WHAT THIS TASK INVOLVES
In the entries below, the word "structure" appears on some lines. Copy each of those lines.

Stored data
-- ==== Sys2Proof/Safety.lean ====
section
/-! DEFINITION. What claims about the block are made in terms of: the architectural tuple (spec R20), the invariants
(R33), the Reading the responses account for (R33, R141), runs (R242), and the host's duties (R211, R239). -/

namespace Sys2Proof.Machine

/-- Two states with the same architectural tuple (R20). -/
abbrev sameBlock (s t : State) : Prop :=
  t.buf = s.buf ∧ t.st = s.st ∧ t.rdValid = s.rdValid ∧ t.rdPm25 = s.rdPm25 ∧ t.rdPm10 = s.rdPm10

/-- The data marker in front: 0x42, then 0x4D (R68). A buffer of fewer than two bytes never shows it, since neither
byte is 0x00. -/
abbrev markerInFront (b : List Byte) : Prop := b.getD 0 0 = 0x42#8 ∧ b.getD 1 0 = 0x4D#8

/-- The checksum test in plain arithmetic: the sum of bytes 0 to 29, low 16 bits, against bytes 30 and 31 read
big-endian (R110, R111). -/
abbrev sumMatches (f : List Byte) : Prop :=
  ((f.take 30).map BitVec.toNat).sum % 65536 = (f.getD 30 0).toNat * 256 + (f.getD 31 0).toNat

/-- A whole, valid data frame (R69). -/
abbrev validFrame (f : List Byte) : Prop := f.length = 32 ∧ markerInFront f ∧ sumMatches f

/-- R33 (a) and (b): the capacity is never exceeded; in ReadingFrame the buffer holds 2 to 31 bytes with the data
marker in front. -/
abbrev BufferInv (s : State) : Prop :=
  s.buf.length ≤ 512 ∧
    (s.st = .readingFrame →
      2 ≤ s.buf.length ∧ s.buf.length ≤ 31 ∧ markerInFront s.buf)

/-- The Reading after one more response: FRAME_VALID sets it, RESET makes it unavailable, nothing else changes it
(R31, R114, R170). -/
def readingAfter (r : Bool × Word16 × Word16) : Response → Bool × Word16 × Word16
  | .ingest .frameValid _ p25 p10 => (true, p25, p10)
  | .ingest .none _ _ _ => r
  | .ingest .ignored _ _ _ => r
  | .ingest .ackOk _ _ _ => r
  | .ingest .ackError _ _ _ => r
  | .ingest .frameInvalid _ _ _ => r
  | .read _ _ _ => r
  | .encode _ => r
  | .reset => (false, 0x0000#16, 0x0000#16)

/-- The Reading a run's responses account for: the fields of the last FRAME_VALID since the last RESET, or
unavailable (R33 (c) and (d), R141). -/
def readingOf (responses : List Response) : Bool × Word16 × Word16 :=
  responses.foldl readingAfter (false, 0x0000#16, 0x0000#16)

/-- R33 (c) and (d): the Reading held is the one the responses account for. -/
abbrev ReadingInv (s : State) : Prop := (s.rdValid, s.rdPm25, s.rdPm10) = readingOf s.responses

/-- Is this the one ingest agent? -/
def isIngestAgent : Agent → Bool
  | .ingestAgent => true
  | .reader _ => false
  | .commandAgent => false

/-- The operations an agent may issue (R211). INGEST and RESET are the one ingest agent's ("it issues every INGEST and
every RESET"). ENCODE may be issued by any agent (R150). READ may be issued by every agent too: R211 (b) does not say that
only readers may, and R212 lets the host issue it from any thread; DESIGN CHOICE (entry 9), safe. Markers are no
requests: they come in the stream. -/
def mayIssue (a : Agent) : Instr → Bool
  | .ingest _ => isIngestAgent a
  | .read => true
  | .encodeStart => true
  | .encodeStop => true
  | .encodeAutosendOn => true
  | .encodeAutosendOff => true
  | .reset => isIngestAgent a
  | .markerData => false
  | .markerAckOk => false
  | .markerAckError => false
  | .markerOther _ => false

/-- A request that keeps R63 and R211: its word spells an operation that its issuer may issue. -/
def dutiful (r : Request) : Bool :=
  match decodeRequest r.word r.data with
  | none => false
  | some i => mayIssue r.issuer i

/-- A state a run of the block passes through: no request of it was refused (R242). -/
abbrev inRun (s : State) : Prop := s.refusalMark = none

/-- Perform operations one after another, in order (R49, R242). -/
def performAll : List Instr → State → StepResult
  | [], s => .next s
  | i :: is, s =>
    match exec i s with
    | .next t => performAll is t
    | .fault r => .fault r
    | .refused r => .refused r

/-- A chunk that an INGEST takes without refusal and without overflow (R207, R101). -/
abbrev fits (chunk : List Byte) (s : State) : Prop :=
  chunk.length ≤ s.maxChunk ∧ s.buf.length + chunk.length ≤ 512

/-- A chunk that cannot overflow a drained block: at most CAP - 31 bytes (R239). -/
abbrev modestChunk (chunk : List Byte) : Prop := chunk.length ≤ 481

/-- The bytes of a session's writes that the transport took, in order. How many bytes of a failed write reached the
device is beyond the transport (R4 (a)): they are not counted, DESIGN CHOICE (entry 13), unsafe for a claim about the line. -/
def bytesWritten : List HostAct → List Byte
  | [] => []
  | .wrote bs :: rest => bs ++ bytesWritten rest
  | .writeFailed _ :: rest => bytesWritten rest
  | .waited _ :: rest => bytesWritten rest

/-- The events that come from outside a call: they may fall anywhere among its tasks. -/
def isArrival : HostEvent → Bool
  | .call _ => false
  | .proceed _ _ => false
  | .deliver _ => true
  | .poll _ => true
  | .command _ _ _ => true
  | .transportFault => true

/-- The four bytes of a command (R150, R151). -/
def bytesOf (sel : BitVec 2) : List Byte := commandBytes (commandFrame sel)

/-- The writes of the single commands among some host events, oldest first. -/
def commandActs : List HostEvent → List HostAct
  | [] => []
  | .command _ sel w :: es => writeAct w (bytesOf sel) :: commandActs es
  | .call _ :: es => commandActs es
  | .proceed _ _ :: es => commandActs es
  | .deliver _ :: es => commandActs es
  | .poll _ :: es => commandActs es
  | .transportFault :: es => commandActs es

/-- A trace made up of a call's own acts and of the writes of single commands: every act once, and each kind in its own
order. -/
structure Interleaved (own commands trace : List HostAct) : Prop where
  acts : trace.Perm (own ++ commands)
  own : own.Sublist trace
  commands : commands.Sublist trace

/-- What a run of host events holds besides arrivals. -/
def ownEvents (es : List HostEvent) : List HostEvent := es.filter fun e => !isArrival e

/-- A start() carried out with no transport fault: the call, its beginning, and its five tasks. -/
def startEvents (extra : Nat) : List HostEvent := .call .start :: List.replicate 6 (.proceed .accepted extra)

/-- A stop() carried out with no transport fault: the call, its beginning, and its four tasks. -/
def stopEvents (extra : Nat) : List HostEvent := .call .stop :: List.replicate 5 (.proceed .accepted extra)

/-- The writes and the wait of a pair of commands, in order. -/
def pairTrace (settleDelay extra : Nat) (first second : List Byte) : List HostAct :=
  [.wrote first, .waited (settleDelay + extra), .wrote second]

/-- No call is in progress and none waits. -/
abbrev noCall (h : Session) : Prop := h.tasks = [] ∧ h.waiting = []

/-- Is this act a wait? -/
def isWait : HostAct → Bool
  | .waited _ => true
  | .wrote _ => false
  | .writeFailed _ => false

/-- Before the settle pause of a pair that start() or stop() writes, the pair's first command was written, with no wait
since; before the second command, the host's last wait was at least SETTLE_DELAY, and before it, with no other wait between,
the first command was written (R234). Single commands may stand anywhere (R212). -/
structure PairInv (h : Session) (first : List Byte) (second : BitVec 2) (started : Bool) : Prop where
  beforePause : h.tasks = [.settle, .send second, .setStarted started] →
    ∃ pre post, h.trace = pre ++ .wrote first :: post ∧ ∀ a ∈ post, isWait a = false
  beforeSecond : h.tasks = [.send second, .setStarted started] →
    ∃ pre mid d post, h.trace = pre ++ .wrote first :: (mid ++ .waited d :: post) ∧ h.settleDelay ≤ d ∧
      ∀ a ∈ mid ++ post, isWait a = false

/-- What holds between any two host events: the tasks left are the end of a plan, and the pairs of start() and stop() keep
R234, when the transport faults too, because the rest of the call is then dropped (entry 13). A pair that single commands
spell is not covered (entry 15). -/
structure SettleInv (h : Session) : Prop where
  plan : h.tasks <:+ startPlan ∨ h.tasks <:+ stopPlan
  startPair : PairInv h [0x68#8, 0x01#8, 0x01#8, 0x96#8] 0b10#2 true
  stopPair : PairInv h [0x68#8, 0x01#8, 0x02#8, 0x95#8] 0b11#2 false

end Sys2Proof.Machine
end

RESULT FOR THIS EXERCISE
structure Interleaved (own commands trace : List HostAct) : Prop where
structure PairInv (h : Session) (first : List Byte) (second : BitVec 2) (started : Bool) : Prop where
structure SettleInv (h : Session) : Prop where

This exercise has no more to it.